- [Entries shown]
──────────

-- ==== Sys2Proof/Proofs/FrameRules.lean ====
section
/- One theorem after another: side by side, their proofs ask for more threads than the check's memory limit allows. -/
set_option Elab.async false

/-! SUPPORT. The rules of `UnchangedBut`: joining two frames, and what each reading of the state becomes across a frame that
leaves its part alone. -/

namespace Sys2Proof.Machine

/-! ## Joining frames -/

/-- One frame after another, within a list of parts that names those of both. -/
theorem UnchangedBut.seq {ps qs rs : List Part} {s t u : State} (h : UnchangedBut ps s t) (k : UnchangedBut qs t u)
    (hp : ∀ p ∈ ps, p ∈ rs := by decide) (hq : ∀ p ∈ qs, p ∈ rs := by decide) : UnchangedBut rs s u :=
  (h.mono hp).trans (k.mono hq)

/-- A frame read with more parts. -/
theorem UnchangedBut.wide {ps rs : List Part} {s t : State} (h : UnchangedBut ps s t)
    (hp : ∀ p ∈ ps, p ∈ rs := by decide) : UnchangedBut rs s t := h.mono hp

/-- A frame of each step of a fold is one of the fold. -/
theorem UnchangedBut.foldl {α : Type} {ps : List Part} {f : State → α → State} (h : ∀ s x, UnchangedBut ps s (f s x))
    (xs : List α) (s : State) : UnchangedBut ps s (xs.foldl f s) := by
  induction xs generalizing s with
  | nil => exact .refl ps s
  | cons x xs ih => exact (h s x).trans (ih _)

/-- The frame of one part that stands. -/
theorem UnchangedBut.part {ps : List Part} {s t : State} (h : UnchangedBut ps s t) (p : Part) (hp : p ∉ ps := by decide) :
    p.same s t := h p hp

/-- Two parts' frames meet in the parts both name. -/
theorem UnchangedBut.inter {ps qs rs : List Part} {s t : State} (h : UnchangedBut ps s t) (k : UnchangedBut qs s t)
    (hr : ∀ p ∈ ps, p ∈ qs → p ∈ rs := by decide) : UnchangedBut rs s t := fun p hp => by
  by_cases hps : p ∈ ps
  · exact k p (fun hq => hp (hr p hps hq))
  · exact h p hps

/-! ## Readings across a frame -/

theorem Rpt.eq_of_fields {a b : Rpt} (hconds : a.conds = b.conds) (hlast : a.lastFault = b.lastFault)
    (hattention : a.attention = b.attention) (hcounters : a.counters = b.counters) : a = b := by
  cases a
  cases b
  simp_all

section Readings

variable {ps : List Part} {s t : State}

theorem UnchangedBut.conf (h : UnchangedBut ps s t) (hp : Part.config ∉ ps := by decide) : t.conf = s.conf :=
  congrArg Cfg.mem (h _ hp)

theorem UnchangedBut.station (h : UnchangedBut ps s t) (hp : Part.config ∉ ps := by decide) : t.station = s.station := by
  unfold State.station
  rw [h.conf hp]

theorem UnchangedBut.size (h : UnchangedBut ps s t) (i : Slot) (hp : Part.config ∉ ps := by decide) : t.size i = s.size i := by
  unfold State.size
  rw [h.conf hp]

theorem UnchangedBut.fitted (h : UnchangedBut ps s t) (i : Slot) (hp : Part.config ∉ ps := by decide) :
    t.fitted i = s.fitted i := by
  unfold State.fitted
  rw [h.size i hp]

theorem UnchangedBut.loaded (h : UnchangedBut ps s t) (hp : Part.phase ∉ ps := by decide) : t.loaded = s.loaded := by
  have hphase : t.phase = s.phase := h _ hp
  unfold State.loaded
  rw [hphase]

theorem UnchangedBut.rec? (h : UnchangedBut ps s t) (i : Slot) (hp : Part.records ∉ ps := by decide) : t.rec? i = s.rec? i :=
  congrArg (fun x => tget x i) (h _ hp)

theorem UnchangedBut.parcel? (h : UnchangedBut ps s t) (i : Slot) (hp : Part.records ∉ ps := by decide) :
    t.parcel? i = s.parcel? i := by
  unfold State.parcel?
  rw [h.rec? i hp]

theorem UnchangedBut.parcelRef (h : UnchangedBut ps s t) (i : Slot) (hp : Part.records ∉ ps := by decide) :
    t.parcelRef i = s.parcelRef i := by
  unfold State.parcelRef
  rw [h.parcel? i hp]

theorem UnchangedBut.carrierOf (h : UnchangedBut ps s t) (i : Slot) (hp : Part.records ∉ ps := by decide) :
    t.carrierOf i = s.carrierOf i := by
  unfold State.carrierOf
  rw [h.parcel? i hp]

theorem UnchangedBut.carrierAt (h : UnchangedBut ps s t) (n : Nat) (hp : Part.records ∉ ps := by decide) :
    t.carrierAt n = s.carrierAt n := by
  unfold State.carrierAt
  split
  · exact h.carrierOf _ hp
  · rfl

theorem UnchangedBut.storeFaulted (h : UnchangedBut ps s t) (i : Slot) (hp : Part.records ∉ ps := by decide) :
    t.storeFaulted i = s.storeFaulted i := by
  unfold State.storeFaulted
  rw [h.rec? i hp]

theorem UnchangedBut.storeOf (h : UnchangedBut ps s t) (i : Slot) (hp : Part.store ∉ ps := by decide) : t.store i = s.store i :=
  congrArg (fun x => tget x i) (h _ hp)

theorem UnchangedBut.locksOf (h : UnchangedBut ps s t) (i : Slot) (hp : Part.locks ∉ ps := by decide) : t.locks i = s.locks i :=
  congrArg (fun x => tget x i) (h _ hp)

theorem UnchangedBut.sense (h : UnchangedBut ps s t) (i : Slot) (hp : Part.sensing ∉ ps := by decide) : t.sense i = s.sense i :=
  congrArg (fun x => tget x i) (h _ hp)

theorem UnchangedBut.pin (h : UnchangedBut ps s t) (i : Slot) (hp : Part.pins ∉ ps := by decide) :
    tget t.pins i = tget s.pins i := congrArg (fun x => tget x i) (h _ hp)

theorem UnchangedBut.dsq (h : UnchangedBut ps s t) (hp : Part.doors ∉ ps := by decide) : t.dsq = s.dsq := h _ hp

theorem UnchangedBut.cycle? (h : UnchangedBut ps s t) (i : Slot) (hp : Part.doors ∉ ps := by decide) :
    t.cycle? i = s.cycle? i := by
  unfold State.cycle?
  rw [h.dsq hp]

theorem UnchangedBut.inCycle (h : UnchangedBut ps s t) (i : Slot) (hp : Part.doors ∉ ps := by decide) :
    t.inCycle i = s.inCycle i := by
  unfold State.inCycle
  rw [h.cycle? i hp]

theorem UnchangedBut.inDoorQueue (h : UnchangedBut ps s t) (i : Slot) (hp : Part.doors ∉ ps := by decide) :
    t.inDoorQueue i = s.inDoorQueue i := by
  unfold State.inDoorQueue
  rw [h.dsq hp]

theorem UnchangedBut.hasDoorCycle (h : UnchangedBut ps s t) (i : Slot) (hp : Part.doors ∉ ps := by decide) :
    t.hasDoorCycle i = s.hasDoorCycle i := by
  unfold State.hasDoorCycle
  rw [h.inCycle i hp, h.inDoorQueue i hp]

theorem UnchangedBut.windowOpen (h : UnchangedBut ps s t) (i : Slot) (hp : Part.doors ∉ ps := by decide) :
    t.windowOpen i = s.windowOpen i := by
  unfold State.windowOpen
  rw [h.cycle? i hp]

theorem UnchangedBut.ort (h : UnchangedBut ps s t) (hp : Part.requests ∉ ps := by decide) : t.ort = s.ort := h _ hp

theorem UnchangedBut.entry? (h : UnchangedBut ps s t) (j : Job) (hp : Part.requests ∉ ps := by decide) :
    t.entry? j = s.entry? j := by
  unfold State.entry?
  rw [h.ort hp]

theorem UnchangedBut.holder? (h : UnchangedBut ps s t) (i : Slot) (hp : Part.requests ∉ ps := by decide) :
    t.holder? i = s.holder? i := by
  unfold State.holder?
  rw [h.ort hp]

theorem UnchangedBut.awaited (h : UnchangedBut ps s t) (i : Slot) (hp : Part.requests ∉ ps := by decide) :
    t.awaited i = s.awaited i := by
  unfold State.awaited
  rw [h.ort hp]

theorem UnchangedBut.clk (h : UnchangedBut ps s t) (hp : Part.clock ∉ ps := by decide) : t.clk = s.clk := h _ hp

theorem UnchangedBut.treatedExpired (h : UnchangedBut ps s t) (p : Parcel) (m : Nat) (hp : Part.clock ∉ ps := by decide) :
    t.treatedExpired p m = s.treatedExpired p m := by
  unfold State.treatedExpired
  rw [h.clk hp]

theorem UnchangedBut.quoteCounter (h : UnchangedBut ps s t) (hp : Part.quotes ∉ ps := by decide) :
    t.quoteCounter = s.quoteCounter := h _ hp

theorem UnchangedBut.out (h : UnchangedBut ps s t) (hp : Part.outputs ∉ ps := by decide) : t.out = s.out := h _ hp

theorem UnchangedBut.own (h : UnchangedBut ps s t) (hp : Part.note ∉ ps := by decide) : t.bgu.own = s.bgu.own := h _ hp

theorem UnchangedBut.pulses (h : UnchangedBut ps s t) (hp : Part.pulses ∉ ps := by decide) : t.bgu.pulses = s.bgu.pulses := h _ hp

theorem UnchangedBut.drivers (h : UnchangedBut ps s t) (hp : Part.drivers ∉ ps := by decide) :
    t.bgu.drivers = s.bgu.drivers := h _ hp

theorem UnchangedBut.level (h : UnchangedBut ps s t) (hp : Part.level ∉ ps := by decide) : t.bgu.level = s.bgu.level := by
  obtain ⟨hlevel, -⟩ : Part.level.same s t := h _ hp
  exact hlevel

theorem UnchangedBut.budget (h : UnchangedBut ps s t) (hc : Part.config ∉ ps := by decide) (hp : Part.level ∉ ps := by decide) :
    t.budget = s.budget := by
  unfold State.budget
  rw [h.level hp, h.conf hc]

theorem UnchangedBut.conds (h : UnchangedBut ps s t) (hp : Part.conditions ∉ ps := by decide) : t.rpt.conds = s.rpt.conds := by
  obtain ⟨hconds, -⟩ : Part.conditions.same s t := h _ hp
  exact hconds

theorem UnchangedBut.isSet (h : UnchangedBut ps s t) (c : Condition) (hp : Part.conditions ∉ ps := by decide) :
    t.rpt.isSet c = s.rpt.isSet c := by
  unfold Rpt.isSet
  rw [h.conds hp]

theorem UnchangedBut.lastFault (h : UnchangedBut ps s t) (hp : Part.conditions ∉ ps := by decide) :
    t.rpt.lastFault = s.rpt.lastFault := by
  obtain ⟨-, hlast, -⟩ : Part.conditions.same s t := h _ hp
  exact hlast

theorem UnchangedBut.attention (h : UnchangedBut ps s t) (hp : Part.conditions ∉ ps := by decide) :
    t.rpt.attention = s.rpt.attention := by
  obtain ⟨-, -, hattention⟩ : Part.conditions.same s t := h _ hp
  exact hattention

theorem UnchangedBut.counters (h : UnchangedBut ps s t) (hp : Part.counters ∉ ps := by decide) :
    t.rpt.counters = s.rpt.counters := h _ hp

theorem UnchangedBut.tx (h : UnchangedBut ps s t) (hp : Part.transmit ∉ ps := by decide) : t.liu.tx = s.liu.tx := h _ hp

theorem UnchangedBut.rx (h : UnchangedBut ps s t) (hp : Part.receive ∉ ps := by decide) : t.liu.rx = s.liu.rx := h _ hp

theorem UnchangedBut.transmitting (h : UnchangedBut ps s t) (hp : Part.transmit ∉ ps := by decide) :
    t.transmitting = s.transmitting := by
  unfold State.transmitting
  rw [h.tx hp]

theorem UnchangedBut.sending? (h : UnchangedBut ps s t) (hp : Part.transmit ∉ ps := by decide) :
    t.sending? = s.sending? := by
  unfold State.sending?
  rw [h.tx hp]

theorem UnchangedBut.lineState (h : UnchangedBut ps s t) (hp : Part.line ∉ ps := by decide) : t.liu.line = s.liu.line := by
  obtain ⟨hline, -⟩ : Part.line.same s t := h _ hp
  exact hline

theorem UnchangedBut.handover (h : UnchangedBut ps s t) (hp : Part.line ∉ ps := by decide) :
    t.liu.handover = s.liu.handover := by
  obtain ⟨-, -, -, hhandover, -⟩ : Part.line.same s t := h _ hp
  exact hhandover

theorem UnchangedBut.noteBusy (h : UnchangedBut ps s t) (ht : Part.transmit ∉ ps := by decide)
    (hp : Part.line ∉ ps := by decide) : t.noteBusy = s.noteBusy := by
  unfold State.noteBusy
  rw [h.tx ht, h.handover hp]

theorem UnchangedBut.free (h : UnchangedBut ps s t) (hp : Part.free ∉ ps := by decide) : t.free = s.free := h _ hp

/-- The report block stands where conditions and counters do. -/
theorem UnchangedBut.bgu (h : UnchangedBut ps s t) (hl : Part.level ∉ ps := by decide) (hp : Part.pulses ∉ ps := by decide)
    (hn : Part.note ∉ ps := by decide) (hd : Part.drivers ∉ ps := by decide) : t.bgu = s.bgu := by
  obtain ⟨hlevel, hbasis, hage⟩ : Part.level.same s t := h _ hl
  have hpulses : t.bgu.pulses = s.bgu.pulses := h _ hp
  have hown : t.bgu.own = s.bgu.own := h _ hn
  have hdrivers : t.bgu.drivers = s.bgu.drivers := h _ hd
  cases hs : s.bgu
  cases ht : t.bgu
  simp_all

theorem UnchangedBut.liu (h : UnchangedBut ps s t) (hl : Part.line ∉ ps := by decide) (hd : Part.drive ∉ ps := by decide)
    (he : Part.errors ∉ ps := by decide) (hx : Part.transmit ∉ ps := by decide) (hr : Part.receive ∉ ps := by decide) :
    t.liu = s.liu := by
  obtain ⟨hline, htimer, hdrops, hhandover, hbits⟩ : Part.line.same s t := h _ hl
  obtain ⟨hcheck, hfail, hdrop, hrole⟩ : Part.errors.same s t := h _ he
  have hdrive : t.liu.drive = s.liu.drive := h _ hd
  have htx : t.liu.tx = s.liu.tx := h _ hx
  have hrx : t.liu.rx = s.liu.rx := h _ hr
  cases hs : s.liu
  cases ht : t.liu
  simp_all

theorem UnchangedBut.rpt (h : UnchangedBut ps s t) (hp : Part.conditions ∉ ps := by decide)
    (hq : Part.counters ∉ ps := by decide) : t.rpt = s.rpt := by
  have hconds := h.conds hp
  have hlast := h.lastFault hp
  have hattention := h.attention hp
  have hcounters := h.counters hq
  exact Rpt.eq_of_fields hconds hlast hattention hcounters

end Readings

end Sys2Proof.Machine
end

──────────

- [Work instruction]
When you reach the line with "t := h.mono hp" in the records above, start writing out lines exactly, and stop once the line with "that stands. -/" has been written; include nothing else.

- [Solution]
    (hp : ∀ p ∈ ps, p ∈ rs := by decide) : UnchangedBut rs s t := h.mono hp

/-- A frame of each step of a fold is one of the fold. -/
theorem UnchangedBut.foldl {α : Type} {ps : List Part} {f : State → α → State} (h : ∀ s x, UnchangedBut ps s (f s x))
    (xs : List α) (s : State) : UnchangedBut ps s (xs.foldl f s) := by
  induction xs generalizing s with
  | nil => exact .refl ps s
  | cons x xs ih => exact (h s x).trans (ih _)

/-- The frame of one part that stands. -/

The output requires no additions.